» **Work instructions**:
Scan the data for "unknownCommand" and copy the lines it appears in.

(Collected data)

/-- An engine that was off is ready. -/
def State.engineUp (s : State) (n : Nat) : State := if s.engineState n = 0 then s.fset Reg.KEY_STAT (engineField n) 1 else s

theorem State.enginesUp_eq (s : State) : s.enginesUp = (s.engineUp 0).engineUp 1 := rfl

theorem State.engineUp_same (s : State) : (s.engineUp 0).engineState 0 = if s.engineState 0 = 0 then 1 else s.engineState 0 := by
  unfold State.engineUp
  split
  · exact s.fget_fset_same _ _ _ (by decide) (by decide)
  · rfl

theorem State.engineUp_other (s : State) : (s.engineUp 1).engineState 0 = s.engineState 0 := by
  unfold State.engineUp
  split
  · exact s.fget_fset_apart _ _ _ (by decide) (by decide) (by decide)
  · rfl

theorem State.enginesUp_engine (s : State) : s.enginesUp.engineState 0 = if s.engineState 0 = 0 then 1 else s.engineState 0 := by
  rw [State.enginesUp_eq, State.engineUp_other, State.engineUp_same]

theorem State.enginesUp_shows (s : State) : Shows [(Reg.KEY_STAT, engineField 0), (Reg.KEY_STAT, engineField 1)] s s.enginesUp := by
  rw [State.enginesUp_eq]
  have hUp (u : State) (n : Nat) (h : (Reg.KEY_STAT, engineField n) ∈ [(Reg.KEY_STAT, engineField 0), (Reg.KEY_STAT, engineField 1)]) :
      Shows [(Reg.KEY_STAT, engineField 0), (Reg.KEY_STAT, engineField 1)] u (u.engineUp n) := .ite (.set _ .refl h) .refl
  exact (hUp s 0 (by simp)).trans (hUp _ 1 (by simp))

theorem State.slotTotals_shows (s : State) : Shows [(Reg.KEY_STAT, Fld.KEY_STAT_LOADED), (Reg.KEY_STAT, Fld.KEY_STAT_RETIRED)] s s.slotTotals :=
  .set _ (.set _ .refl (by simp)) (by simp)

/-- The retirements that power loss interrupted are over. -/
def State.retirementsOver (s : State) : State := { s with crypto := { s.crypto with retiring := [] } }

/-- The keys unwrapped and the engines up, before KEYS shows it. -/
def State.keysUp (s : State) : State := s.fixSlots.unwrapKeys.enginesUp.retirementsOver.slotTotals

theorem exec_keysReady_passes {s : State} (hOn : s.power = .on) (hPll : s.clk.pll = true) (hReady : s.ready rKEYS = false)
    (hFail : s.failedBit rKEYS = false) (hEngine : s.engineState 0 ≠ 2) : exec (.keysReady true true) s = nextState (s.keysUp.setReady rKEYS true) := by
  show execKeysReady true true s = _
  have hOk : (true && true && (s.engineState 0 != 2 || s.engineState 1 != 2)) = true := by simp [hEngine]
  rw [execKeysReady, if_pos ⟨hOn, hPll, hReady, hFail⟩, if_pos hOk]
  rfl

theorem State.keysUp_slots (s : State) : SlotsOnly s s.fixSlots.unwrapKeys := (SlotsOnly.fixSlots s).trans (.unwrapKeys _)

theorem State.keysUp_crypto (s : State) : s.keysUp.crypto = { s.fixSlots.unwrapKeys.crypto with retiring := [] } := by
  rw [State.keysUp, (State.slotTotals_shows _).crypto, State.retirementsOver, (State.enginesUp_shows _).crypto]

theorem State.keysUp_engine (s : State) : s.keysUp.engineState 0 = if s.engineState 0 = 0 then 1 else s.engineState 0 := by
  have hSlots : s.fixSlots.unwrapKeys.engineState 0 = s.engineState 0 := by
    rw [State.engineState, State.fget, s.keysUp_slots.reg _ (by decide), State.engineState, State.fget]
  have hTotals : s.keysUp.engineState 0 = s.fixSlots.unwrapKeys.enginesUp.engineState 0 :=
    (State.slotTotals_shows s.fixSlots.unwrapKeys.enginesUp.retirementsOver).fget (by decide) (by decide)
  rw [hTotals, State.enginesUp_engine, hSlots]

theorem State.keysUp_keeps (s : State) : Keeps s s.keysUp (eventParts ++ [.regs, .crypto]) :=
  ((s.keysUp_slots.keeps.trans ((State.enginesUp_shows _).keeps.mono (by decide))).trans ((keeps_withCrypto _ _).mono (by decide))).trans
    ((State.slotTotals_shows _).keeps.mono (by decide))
==
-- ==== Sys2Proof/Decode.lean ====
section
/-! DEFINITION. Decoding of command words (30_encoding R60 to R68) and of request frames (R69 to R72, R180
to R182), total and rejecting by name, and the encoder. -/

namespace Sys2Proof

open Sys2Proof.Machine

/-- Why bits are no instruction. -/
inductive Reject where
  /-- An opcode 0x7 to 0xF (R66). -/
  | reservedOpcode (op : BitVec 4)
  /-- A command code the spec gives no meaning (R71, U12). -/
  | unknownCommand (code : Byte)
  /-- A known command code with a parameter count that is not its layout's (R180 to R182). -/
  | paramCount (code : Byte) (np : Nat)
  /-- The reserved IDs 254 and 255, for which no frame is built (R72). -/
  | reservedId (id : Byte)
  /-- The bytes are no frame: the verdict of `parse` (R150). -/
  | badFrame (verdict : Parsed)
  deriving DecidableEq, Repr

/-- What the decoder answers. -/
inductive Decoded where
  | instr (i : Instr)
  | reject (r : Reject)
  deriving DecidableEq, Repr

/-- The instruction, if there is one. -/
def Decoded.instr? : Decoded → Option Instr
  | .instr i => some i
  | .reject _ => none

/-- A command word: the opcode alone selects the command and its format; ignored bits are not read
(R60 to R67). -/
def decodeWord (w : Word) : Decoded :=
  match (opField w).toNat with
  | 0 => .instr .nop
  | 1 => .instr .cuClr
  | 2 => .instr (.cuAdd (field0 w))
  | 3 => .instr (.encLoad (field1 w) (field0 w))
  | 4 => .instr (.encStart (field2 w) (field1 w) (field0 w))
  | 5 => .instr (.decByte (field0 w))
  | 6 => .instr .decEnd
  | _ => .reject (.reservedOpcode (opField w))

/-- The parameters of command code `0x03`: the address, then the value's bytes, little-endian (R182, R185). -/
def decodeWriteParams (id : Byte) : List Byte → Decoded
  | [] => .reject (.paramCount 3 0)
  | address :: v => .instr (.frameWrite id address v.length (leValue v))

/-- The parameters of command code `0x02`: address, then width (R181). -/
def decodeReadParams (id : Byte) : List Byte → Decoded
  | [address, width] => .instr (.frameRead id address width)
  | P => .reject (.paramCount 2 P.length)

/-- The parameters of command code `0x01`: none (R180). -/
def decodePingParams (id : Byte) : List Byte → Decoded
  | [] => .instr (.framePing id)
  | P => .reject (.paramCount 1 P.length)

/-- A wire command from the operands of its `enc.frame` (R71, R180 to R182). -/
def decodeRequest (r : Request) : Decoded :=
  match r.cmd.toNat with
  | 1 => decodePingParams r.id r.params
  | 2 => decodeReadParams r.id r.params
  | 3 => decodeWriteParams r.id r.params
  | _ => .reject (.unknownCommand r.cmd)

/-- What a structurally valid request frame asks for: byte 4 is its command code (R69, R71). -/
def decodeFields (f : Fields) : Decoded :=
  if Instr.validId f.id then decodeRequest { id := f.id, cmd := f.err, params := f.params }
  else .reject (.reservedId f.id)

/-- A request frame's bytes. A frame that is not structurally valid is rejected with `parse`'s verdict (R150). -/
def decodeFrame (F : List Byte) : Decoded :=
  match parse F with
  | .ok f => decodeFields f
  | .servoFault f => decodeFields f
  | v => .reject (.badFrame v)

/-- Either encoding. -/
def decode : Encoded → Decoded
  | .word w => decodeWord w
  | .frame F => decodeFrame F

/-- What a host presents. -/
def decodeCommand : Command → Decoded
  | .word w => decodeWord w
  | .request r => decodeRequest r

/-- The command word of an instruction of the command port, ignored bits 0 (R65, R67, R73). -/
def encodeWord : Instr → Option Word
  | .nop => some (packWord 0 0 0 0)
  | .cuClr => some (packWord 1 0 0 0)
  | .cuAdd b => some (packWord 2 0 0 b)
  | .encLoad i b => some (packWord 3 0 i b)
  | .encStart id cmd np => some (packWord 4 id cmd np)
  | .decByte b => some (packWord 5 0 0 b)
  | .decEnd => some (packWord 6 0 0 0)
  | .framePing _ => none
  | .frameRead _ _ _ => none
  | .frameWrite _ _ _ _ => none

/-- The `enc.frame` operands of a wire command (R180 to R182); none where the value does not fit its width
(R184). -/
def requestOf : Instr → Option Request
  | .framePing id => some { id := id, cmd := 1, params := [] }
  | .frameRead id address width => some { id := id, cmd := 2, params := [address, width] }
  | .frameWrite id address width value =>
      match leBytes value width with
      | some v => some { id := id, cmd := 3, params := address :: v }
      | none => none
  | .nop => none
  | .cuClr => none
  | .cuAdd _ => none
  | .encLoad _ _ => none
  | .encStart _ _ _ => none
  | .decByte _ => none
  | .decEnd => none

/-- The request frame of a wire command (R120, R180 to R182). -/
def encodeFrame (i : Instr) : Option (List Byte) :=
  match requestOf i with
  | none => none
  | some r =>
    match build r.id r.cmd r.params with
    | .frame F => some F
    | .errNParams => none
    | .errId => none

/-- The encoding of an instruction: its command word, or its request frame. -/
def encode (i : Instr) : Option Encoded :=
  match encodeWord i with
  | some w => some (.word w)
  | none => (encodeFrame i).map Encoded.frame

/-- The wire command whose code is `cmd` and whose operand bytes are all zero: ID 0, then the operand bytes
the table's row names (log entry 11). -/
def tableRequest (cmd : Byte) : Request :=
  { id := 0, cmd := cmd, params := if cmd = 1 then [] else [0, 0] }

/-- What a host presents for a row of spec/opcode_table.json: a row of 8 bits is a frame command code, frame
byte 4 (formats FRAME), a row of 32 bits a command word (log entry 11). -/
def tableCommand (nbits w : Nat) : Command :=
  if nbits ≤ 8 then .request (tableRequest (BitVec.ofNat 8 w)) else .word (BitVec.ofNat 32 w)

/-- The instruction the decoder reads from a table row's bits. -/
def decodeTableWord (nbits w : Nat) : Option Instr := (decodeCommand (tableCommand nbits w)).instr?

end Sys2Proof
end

» **Answer to this exercise**:
  | unknownCommand (code : Byte)
  | _ => .reject (.unknownCommand r.cmd)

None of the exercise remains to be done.